NPS- National Pension Scheme and The Marshmallow Experiment


It's been almost 72 years since India became independent and all the while the general public suffered from one basic aspect and that was The old age pension system and a social security system.
Traditionally up to 1991 the earning populace was so used to putting their money in FD and RD at 12% that it never really mattered for them to look anywhere beyond NSC or other post office schemes and of course the omnipresent LIC.
Last was the Ocean into which the public was throwing away its money which spoiled the investment culture so badly that people would rush to them for princely returns of 5% over 20 years and more.
Just like the story about frog who was put into a pot of water and slowly it was heated;  in a similar way the government kept reducing the interest rates on all small savings PPF and fds and to add insult to injury also introduced TDS on the fixed deposits.

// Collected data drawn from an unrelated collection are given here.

/-! ### Watchdogs (Table 16.3) -/

/-- Gyles of this block's contexts that run with slots on a port. -/
def portGyles (s : State) (p : Nat) : List Gyle :=
  s.gyles.filter fun g => !g.key.far && !g.held && (g.st = .sorted || g.st = .running) && g.plan.slots.any fun e => e.ports.getLsbD p

/-- Recovery level 4 for some contexts under a fault. -/
def levelFourAll (s : State) (cs : List Nat) (id : Seq) (source first : Nat) : State :=
  cs.foldl (fun s c => levelFour s c id source first) s

/-- The interior side of a splice port is stuck: the rows of its streams rerun (R341); the second time within 1 s, level 4 for each
context with a stream on it. -/
def portWatchdog (s : State) (p : Nat) (again : Bool) : State :=
  let gs := portGyles s p
  let o := FaultObject.port (pgPort p)
  let s := startFault s o 0x07 1 []
  let id := ((openFault s o).map (·.id)).getD 0
  let s := if again then levelFourAll s ((gs.map (·.key.owner)).eraseDups) id 0x07 1
    else gs.foldl (fun s g => rerunNow s g.key) s
  endFault s o

/-- The context of a transfer. -/
def xferCtx (s : State) (r : MemReq) : Option Nat := (s.boundary.xfers.find? fun x => x.id = r.xfer).map fun x => (xferCause x.use).1

/-- The contexts whose traffic a memory port carries. -/
def portCtxs (s : State) (p : Nat) : List Nat :=
  ((tget {} s.boundary.mem p : MemPort).outstanding.filterMap (xferCtx s)).eraseDups

/-- The interior side of a memory port is stuck: level 1 repeats its oldest transaction, on the next port while this one's domain is
lost (Table 23.2, R440); then level 4 for the contexts whose traffic the port carries. -/
def memWatchdog (s : State) (p : Nat) : State :=
  match (tget {} s.boundary.mem p : MemPort).outstanding with
  | [] => s
  | r :: _ =>
    let o := FaultObject.port (pgMem p)
    let s := startFault (stamp s) o 0x07 1 []
    let id := ((openFault s o).map (·.id)).getD 0
    let cs := portCtxs s p
    let s := dropReq s p r.id
    if r.retries < retryLimit s then
      let count := fun (m : MemPort) => { m with retries := sat 32 (m.retries + 1) }
      let s := { s with boundary := { s.boundary with mem := tmod {} s.boundary.mem p count } }
      endPortFault (issueReq s { r with retries := r.retries + 1 }) p
    else
      retryWaiting (endPortFault (levelFourAll (dropXfer s r.xfer) cs id 0x07 1) p)

/-- A path of a cellar die is stuck: level 5 for the regions that the stalled reads addressed; the second time within 1 s, level 7. -/
def cellarWatchdog (s : State) (die : Nat) (regions : List (Fin 1024)) (again : Bool) : State :=
  if again then startSeven s 0x07 else regions.foldl (fun (s : State) (r : Fin 1024) => levelFive s die r.val 0x07) s

/-- The watchdog of a group whose issue is halted is suspended, and one whose requests are held counts nothing (R370, R373). -/
def watchdogHeld (s : State) : StageGroup → Bool
  | .tun t _ => s.pace.thermHalted || tunGate s t = 0
  | .grist | .updateEngine => interiorHeld s
  | _ => false

/-- The gyles of this block whose work waits on a tun. -/
def gylesOn (s : State) (t : Nat) : List GyleKey :=
  (gylesOf (((s.tun t).issued.filter fun o => !o.discard) ++ (s.tun t).queue)).filter fun k => !k.far

/-- Level 3 for a tun that cannot go on; when its lane SRAM cannot be read, its gyles rerun from their sort (R341). -/
def tunFails (s : State) (t source : Nat) (readable : Bool) : State :=
  if (s.tun t).st ≠ .active && (s.tun t).st ≠ .bist then s
  else
    let s := stamp s
    if readable then fenceTun s t source
    else fenceTun ((gylesOn s t).foldl rerunNow (startFault s (.tun t) source 3 [])) t source

/-- An uncorrectable word in a splice port's staging area or departure store (R329): the gyle whose row it held reruns. -/
def portWordLost (s : State) (p c num : Nat) : State :=
  let o := FaultObject.port (pgPort p)
  endFault (rerunNow (startFault (stamp s) o 0x04 1 []) (ownGyle c num)) o

/-- An uncorrectable word in grist SRAM (R329): the passes restart, and what they have written stands (R82). -/
def gristWordLost (s : State) : State :=
  endFault (startFault (stamp s) (.port pgGrist) 0x04 1 []) (.port pgGrist)

/-- A cold start has begun and has neither ended nor failed, the wait of R394 included. -/
def coldUnready (s : State) : Bool :=
  s.glob.powered && !s.glob.heldInReset && !s.glob.ready && s.glob.warmStep = 0 && s.glob.startStep ≤ 9 && s.glob.startFail = 0

/-- The two gauger copies differ at a stamp (R315): that stamp issues nothing and is counted. A cold start then fails with code 0x06
(Table 20.5); otherwise level 7 follows, whose reset is the one that runs where a warm reset does (R336, R400). -/
def stampRefused (s : State) : State :=
  let s := { s with gauger := { s.gauger with compareFaults := sat 32 (s.gauger.compareFaults + 1) } }
  if coldUnready s then startFailed (stamp s) 6
  else if s.glob.ready || s.glob.warmStep ≠ 0 then startSeven s 0x09 else s

/-- A word that its code corrects is counted, and so is one that it cannot (R329). -/
def countSram (s : State) (corrected : Bool) : State :=
  if corrected then { s with integrity := { s.integrity with sramCorrected := sat 32 (s.integrity.sramCorrected + 1) } }
  else { s with integrity := { s.integrity with sramUncorrectable := sat 32 (s.integrity.sramUncorrectable + 1) } }

/-- A watchdog fires (R331); `again` says that it is the group's second firing within 1 s. Not due before the first `READY` nor during
a block reset, but for the gauger's comparator. -/
def watchdogFire (group : StageGroup) (again : Bool) (s : State) : State :=
  if group = .gaugerCompare then stampRefused s
  else if inBlockReset s || watchdogHeld s group then s
  else match group with
    | .tun t readable => tunFails s t 0x07 readable
    | .splicePort p => portWatchdog (stamp s) p again
    | .memPort p => memWatchdog s p
    | .channel d => deviceTimeout d s
    | .cellarPath die rs => cellarWatchdog (stamp s) die rs again
    | .grist | .gauger | .updateEngine => startSeven (stamp s) 0x07
    | .pair p => levelSix (stamp s) p 0x07
    | .lockstep p => levelSix (stamp s) p 0x06
    | .gaugerCompare => s
    | .sramCorrected => countSram (stamp s) true
    | .tunSram t readable => tunFails (countSram s false) t 0x04 readable
    | .portSram p c g => portWordLost (countSram s false) p c g.toNat
    | .gristSram => gristWordLost (countSram s false)
    | .pairSram p => levelSix (stamp (countSram s false)) p 0x04

/-- `WATCHDOG_FIRE` (R331). -/
def execWatchdogFire (group : StageGroup) (again : Bool) (s : State) : Host.Outcome State Fault Refusal :=
  .next (watchdogFire group again s)

/-! ### Budgets (R336) -/

/-- Operations that replay under a fault. -/
def replaysOf (s : State) (id : Seq) : List Op := (allOps s).filter fun o => o.replayOf = id && !o.discard

/-- The tun that runs the replays of a fault. -/
def replayTun (s : State) (id : Seq) : Option Nat :=
  (s.tuns.find? fun e => (e.2.queue ++ e.2.issued).any fun o => o.replayOf = id && !o.discard).map (·.1)

/-- Level 2 outlasts its budget: level 3 for the tun that runs the replay, under the same fault ID. -/
def escalateTwo (s : State) (f : FaultRec) : State :=
  match replayTun s f.id with
  | none => s
  | some t =>
    let s := stamp s
    match openFault s (.tun t) with
    | some _ => fenceTun s t f.source
    | none => fenceTun (enterLevel s f.id (.tun t) f.source f.first 3) t f.source

/-- Level 3 outlasts its budget: level 4 for each context whose operations are not yet replayed. -/
def escalateThree (s : State) (f : FaultRec) : State :=
  let ops := replaysOf s f.id
  if ops.isEmpty then s
  else
    let cs := ((ops.filter fun o => !o.gk.far).map (·.gk.owner)).eraseDups
    replayDone (levelFourAll (stamp s) cs f.id f.source f.first) f.id

/-- Level 7 outlasts its budget: the block stops, and only a cold reset restarts it. The time of step 2 of a warm reset does not
count (R398). -/
def stopBlock (s : State) : State :=
  if s.integrity.stopped || s.glob.warmStep = 2 || s.glob.warmStep = 0 then s
  else
    let s := stamp s
    let s := { s with integrity := { s.integrity with stopped := true } }
    raise ((List.range 4).foldl (fun s p => setPair s p .stopped) s) pgIntegrity 1

/-- The fault that a budget belongs to: of the records under its ID, the one at the highest level. -/
def budgetFault (s : State) (id : Seq) : Option FaultRec :=
  (s.integrity.faults.filter fun f => f.id = id).foldl (fun (o : Option FaultRec) f => match o with
    | some g => if g.level < f.level then some f else some g
    | none => some f) none

/-- Some context is in a reset that a driver began and that no open fault of it covers (R274). -/
def driverReset (s : State) : Bool := (List.range 64).any fun c => (s.ctx c).st = .resetting && (openFault s (.ctx c)).isNone

/-- The fault acts on a context that is being reset, by a driver or by level 4 (R274). -/
def resets (s : State) (f : FaultRec) : Bool :=
  match f.object with
  | .ctx c => decide ((s.ctx c).st = .resetting)
  | _ => false

/-- A recovery level outlasts its budget (R336, R398). Fault 0 is the budget of a reset that no fault began: of the block's warm reset
while one runs, else of a context's, whose expiry creates the fault that level 7 then serves (R274; log entry 53). -/
def budgetExpiry (id : Seq) (s : State) : State :=
  if id = 0 then
    if s.glob.warmStep ≠ 0 then stopBlock s
    else if driverReset s && !inBlockReset s then startSeven s 0x00 else s
  else match budgetFault s id with
    | none => s
    | some f =>
      if resets s f && f.level < 5 then (if inBlockReset s then s else levelSeven (stamp s) id f.source f.first)
      else match f.level with
        | 2 => escalateTwo s f
        | 3 => escalateThree s f
        | 4 | 5 | 6 => if inBlockReset s then s else levelSeven (stamp s) id f.source f.first
        | 7 => stopBlock s
        | _ => s

/-- `BUDGET_EXPIRY` (R336). -/
def execBudgetExpiry (fault : Seq) (s : State) : Host.Outcome State Fault Refusal := .next (budgetExpiry fault s)

/-! ### Scrub (R164 to R166) -/

/-- Die, bank and row of a codeword (Table 8.1); the row's number is the block's own. -/
def codewordPlace (addr : Nat) : Nat × Nat × Nat :=
  let page := addr * 16 / 4096
  (page % 4, page / 4 % 128, Config.cellarRow addr % 2 ^ 16)

/-- Codewords of the cellar's 4 GiB. -/
def codewordCount : Nat := 2 ^ 28

/-- The scrub address moves on; a new period forgets the corrections of the last. -/
def nextScrub (s : State) : State :=
  let a := (s.cellar.scrubAddr + 1) % codewordCount
  { s with cellar := { s.cellar with
    scrubAddr := a, scrubHits := if a = 0 then [] else s.cellar.scrubHits, uncorrRows := if a = 0 then [] else s.cellar.uncorrRows } }

/-- A row needs a spare: it moves to a free one of its bank, or is logged and its region remapped where none is left. What has been
corrected in it before counts no more. -/
def spareRow (s : State) (die bank row : Nat) : State :=
  let b := die * 128 + bank
  let s := { s with cellar := { s.cellar with scrubHits := s.cellar.scrubHits.filter fun a => codewordPlace a ≠ (die, bank, row) } }
  if spareRowsOf s b < 16 then appendMap s .cellarRow b [row, spareRowsOf s b]
  else
    let s := logNow s pgCellar evSpareRowNone none none 0 (leBytes 2 b ++ leBytes 2 row)
    levelFive s die (Config.cellarRegion bank row % 1024) 0x03

/-- A corrected codeword (R164, R166): the second different one of its row within the period moves the row. -/
def correctWord (s : State) (addr : Nat) : State :=
  let x := codewordPlace addr
  let again := s.cellar.scrubHits.any fun a => a ≠ addr && codewordPlace a = x
  let hits := if s.cellar.scrubHits.contains addr then s.cellar.scrubHits else s.cellar.scrubHits ++ [addr]
  let s := { s with cellar := { s.cellar with corrected := sat 32 (s.cellar.corrected + 1), scrubHits := hits } }
  if again then spareRow s x.1 x.2.1 x.2.2 else s

/-- A codeword beyond correction (R164); two rows of one region within a period start level 5 (Table 16.5). -/
def uncorrectableWord (s : State) (addr : Nat) (place : CellarPlace) : State :=
  let (die, bank, row) := codewordPlace addr
  let region := Config.cellarRegion bank row % 1024
  let rows := s.cellar.uncorrRows
  let two := rows.any fun x => x.1 = die && Config.cellarRegion x.2.1 x.2.2 % 1024 = region && ¬ (x.2 = (bank, row))
  let s := { s with cellar := { s.cellar with
    uncorrectable := sat 16 (s.cellar.uncorrectable + 1), uncorrRows := rows ++ [(die, bank, row)] } }
  let s := logNow s pgCellar evCellarUncorr none none 0 (leBytes 4 addr)
  let s := losePlace s place
  if two then levelFive s die region 0x03 else s

/-- An event whose reads of the cellar meet some codewords in error (R164): those that the code corrects are delivered and rewritten;
with one beyond correction the data is lost at its place, and the event does not take place (log entry 63). An event that is not due
takes no sequence and reads nothing. -/
def meetErrors (errors : List CellarError) (event : State → State) (s : State) : State :=
  if errors.isEmpty || (event s).gauger.seq = s.gauger.seq then event s
  else
    let s := (errors.filter (·.corrected)).foldl (fun s e => correctWord s e.address.toNat) (stamp s)
    let bad := errors.filter fun e => !e.corrected
    if bad.isEmpty then event s else bad.foldl (fun s e => uncorrectableWord s e.address.toNat e.place) s

/-- `COMMIT_RUN` (R154, R164). -/
def execCommitRun (c : Fin 64) (gyle : Met (BitVec 16)) (s : State) : Host.Outcome State Fault Refusal :=
  .next (meetErrors gyle.errors (commitRun c gyle.it.toNat) s)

Around this time something deceivingly spectacular made its way into the Indian market and it was called ULIP.
ULIP came riding piggyback on the mutual funds which had already made an entry about eight years  before.
Mutual Funds were not so aggressively sold so less than 1% of the investing public invested their hard earned money in them.But the ULIPs were being sold heavily at mind boggling commissions and hence were thrust down the throat of the higher income group.
Slowly few people caught on to the mutual funds and started making money with the return in excess of 15% on rolling basis.with this kind of return the people did not even mind losing the money to Ulips as they had tasted blood.
It seems very automatic to them that putting money in mutual funds was a sure shot way of gaining minimum 15% next year unless of course Y2K and 2008 happened.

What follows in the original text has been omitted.